James M. Lawrence llmjjmll at gmail.com
Mon Mar 24 18:55:26 UTC 2014


On Fri, Mar 21, 2014 at 4:04 AM, Mark Evenson <evenson at panix.com> wrote:
> On 3/20/14, 23:59, James M. Lawrence wrote:
>> Hi,
>>
>> The original bug appears to still be there. For example this will hang:
>>
>> (defun test ()
>>   (let ((object (cons nil nil)))
>>     (threads:synchronized-on object
>>       (threads:object-wait object 0.000000001))))
>>
>> 1.4.0-dev-svn-14653
>> Java_HotSpot(TM)_Server_VM-Oracle_Corporation-1.7.0_04-b20
>> i386-Linux-3.2.0-24-generic-pae
>
> Sigh.  Yes, this is still not resolved with THREADS:OBJECT-WAIT in
> abcl-1.4.0-dev, although CL:SLEEP is fixed.
>
> Apparently my thinking on this was incomplete.  For the SLEEP, degrading
> to thread yield make sense for intervals less than a nanosecond.  For
> OBJECT-WAIT is it really the case that you wish to degrade to a thread
> yield without ever having tried to wait for a notification on the
> synchronized object?

In pthreads, no matter what timeout is given to
pthread_cond_timedwait, it will always release and reacquire the
mutex. A certain-to-expire timeout just means we are operating within
the Planck time of the system.

Because pthread_cond_timedwait can return spuriously, the information
it provides is not particularly useful on its own. We must always
check to see if "something happened", for instance whether data
produced by another thread has arrived. It may have arrived even if
pthread_cond_timedwait returned ETIMEDOUT.

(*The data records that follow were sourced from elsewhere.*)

theorem loseMap_kept {s0 : State} (s : State) (die : Nat) (hk : Kept s0 s) :
    Kept s0 (loseMap s die) := by
  unfold loseMap; dsimp only
  repeat'
    first
    | intro _ | with_reducible assumption | with_reducible apply compareDigest_kept
    | with_reducible apply setDigest_kept | with_reducible apply Kept.ite
    | with_reducible apply Kept.foldl | with_reducible apply Kept.foldl1 | simp only [Kept.upd]

theorem fenceDie_kept {s0 : State} (s : State) (die : Nat) (cause : Nat) (hk : Kept s0 s) :
    Kept s0 (fenceDie s die cause) := by
  unfold fenceDie; dsimp only
  with_reducible
    repeat'
      first
      | intro _ | assumption | apply wr_kept | apply loseMap_kept | apply raise_kept
      | apply distLosesDie_kept | apply failWaiter_kept | apply deliver_kept | apply loseDie_kept
      | apply collPumpAll_kept | apply pollHost_kept | apply Kept.ite | apply Kept.foldl

theorem engineDark_kept {s0 : State} (s : State) (e : Nat) (hk : Kept s0 s) :
    Kept s0 (engineDark s e) := by
  unfold engineDark; dsimp only
  with_reducible
    repeat'
      first
      | intro _ | assumption | apply linksDown_kept | apply wr_kept | apply Kept.foldl

theorem lasersOff_kept {s0 : State} (s : State) (e : Nat) (hk : Kept s0 s) :
    Kept s0 (lasersOff s e) := by
  unfold lasersOff
  with_reducible
    repeat'
      first
      | assumption | apply wr_kept

theorem fenceOe_kept {s0 : State} (s : State) (e : Nat) (cause : Nat) (hk : Kept s0 s) :
    Kept s0 (fenceOe s e cause) := by
  unfold fenceOe; dsimp only
  with_reducible
    repeat'
      first
      | assumption | apply wr_kept | apply raise_kept | apply lasersOff_kept
      | apply engineDark_kept | apply Kept.ite

theorem loadTile_kept {s0 : State} (s : State) (ts : List Nat) (b : List Byte) (minor : Nat) (j :
    Nat) (hk : Kept s0 s) :
    Kept s0 (loadTile s ts b minor j) := by
  unfold loadTile; dsimp only
  with_reducible
    repeat'
      first
      | assumption | apply Kept.setTile | apply Tile_storeCode_kept | apply Tile_storeData_kept
      | apply TOk.data | apply TOk.code | apply Kept.tile | simp only [TOk.upd]
      | refine And.intro ?_ ?_

theorem loadEnd_kept {s0 : State} (s : State) (d : Nat) (j : Job) (data : List Byte) (hk : Kept s0
    s) :
    Kept s0 (loadEnd s d j data) := by
  unfold loadEnd; dsimp only
  with_reducible
    repeat'
      first
      | intro _ | assumption | apply Kept.putImage | apply bytesIn_kept | apply finishJob_kept
      | apply hostRefused_kept | apply failJob_kept | apply plazaCross_kept | apply emptySlots_kept
      | apply loadTile_kept | apply Kept.ite | apply Kept.foldl | split

theorem keysFrom_foldl_put {α : Type} {lo : Nat} (l : SMap α) (g : Nat → Nat) {m : SMap α}
    (h : keysFrom lo m = true) (hg : ∀ k, lo ≤ g k) :
    keysFrom lo (l.foldl (fun r kv => SMap.put r (g kv.1) kv.2) m) = true := by
  induction l generalizing m with
  | nil => exact h
  | cons kv l ih => exact ih (keysFrom_put h (hg _))

theorem moveRow_kept {s0 : State} (s : State) (die row n : Nat) (from' : Nat → Option Nat)
    (hk : Kept s0 s) : Kept s0 (moveRow s die row n from') := by
  unfold moveRow; dsimp only
  refine Kept.foldl _ (Kept.foldl _ ?_ ?_) ?_
  · exact ⟨fun hr => by
        have h := hk.regs hr
        simp only [regsOk, Bool.and_eq_true] at h ⊢
        exact ⟨keysFrom_filter h.1, h.2⟩,
      fun hm => by
        have hx := hk.mem hm
        simp only [memOk, Bool.and_eq_true, List.all_eq_true] at hx ⊢
        exact ⟨fun y hy => hx.1 y (List.mem_filter.1 hy).1, fun y hy => hx.2 y (List.mem_filter.1 hy).1⟩,
      hk.fuses, hk.pend, hk.sent⟩
  · intro y l hy
    split
    · exact hy
    · rename_i m _
      have h1 := hy.regsTo (y := { y with regs := (s.regs.filter (fun kv =>
          decide (groupBit (rowTile die row 0 + m) ≤ kv.1) &&
            decide (kv.1 < groupBit (rowTile die row 0 + m) + groupLen))).foldl (fun r kv =>
          SMap.put r (kv.1 - groupBit (rowTile die row 0 + m) + groupBit (rowTile die row 0 + l)) kv.2) y.regs })
        (fun h => keysFrom_foldl_put _ (fun k => k - groupBit (rowTile die row 0 + m)
          + groupBit (rowTile die row 0 + l)) h (fun _ => Nat.zero_le _)) rfl rfl rfl rfl rfl rfl
      have ht : ∀ n t, SMap.find s.tiles n = some t → TOk s0 t := fun n t e => ⟨fun hm => by
        have hx := hk.mem hm
        simp only [memOk, Bool.and_eq_true, List.all_eq_true] at hx
        exact hx.1 _ (mem_of_find e)⟩
      have hx : ∀ n t, SMap.find s.slices n = some t → XOk s0 t := fun n t e => ⟨fun hm => by
        have hx := hk.mem hm
        simp only [memOk, Bool.and_eq_true, List.all_eq_true] at hx
        exact hx.2 _ (mem_of_find e)⟩
      split
      · rename_i e
        refine Kept.setSlice ?_ _ (hx _ _ e)
        split
        · rename_i e; exact h1.setTile _ (ht _ _ e)
        · exact h1
      · split
        · rename_i e; exact h1.setTile _ (ht _ _ e)
        · exact h1
  · intro y l hy
    exact hy.foldl _ (fun z p h => wr_kept h p HDR_LOCK _ 0)

theorem respareRow_kept {s0 : State} (s : State) (die : Nat) (row : Nat) (bad : List Nat) (hk : Kept
    s0 s) :
    Kept s0 (respareRow s die row bad) := by
  unfold respareRow; dsimp only
  with_reducible
    repeat'
      first
      | intro _ | assumption | apply wr_kept | apply moveRow_kept | apply unwriteSlice_kept
      | apply emptyNaming_kept | apply setDigest_kept | apply deliver_kept | apply raise_kept
      | apply Kept.ite | apply Kept.foldl

theorem respareEnd_kept {s0 : State} (s : State) (d : Nat) (j : Job) (fails : Nat) (hk : Kept s0 s)
    :
    Kept s0 (respareEnd s d j fails) := by
  unfold respareEnd
  with_reducible
    repeat'
      first
      | assumption | apply finishJob_kept | apply respareRow_kept | split

theorem freshChallenge_kept {s0 : State} (s : State) (hk : Kept s0 s) :
    Kept s0 (freshChallenge s) := by
  unfold freshChallenge; dsimp only
  with_reducible
    repeat'
      first
      | intro _ | assumption | apply freeWord_kept | apply wr_kept | apply Kept.foldl

theorem plazaReset_kept {s0 : State} (s : State) (hk : Kept s0 s) : Kept s0 (plazaReset s) where
  regs hr := by
    have h := hk.regs hr
    simp only [regsOk, Bool.and_eq_true] at h ⊢
    exact ⟨keysFrom_filter h.1, rfl⟩
  mem _ := rfl
  fuses := hk.fuses
  pend := hk.pend
  sent := hk.sent

theorem haltDawn_kept {s0 : State} (s : State) (code : Nat) (hk : Kept s0 s) :
    Kept s0 (haltDawn s code) := by
  unfold haltDawn
  with_reducible
    repeat'
      first
      | assumption | apply raise_kept | apply lastErr_kept | apply wr_kept

theorem stageTime_kept {s0 : State} (s : State) (k : Nat) (hk : Kept s0 s) :
    Kept s0 (stageTime s k) := by
  unfold stageTime; dsimp only
  with_reducible
    repeat'
      first
      | assumption | apply freeNat_kept | apply wr_kept

theorem nextStage_kept {s0 : State} (s : State) (k : Nat) (hk : Kept s0 s) :
    Kept s0 (nextStage s k) := by
  unfold nextStage; dsimp only
  with_reducible
    repeat'
      first
      | assumption | apply wr_kept | apply stageTime_kept | simp only [Kept.upd]

theorem dawnAdvance_kept {s0 : State} (s : State) (hk : Kept s0 s) :
    Kept s0 (dawnAdvance s) := by
  unfold dawnAdvance; dsimp only
  with_reducible
    repeat'
      first
      | assumption | apply haltDawn_kept | apply nextStage_kept | apply Kept.ite
      | simp only [Kept.upd]

theorem stageOne_kept {s0 : State} (s : State) (hk : Kept s0 s) :
    Kept s0 (stageOne s) := by
  unfold stageOne; dsimp only
  with_reducible
    repeat'
      first
      | intro _ | assumption | apply wr_kept | apply stageTime_kept | apply lastErr_kept
      | apply bump_kept | apply haltDawn_kept | apply freshChallenge_kept | apply nextStage_kept
      | apply Kept.ite | apply Kept.foldl | simp only [Kept.upd]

>From what I understand of java.lang.Object.wait, the model is similar.
The main difference seems to be the weirdo interpretation of 0 =
infinity. It's discontinuous: passing 0.00000001 yields a totally
different animal than passing 0. I should be able to wait one system
Planck time unit (i.e. wait 0, without 0 meaning infinity), but I
can't.

I need to add a workaround to the ABCL implementation of
bordeaux-threads:condition-wait. If the user passes a timeout of zero
then the this should translate to TIMED-WAIT of
LEAST-POSITIVE-SINGLE-FLOAT.

On your end, I think you just need to avoid rounding a non-zero value
to zero. If the reader rounds a literal to zero then there's nothing
you can do, but 0.000000001 is well before that problem. The
separation of the reader phase in Lisp does not mix well with the
extreme discontinuity between 0 and non-zero values with TIMED-WAIT.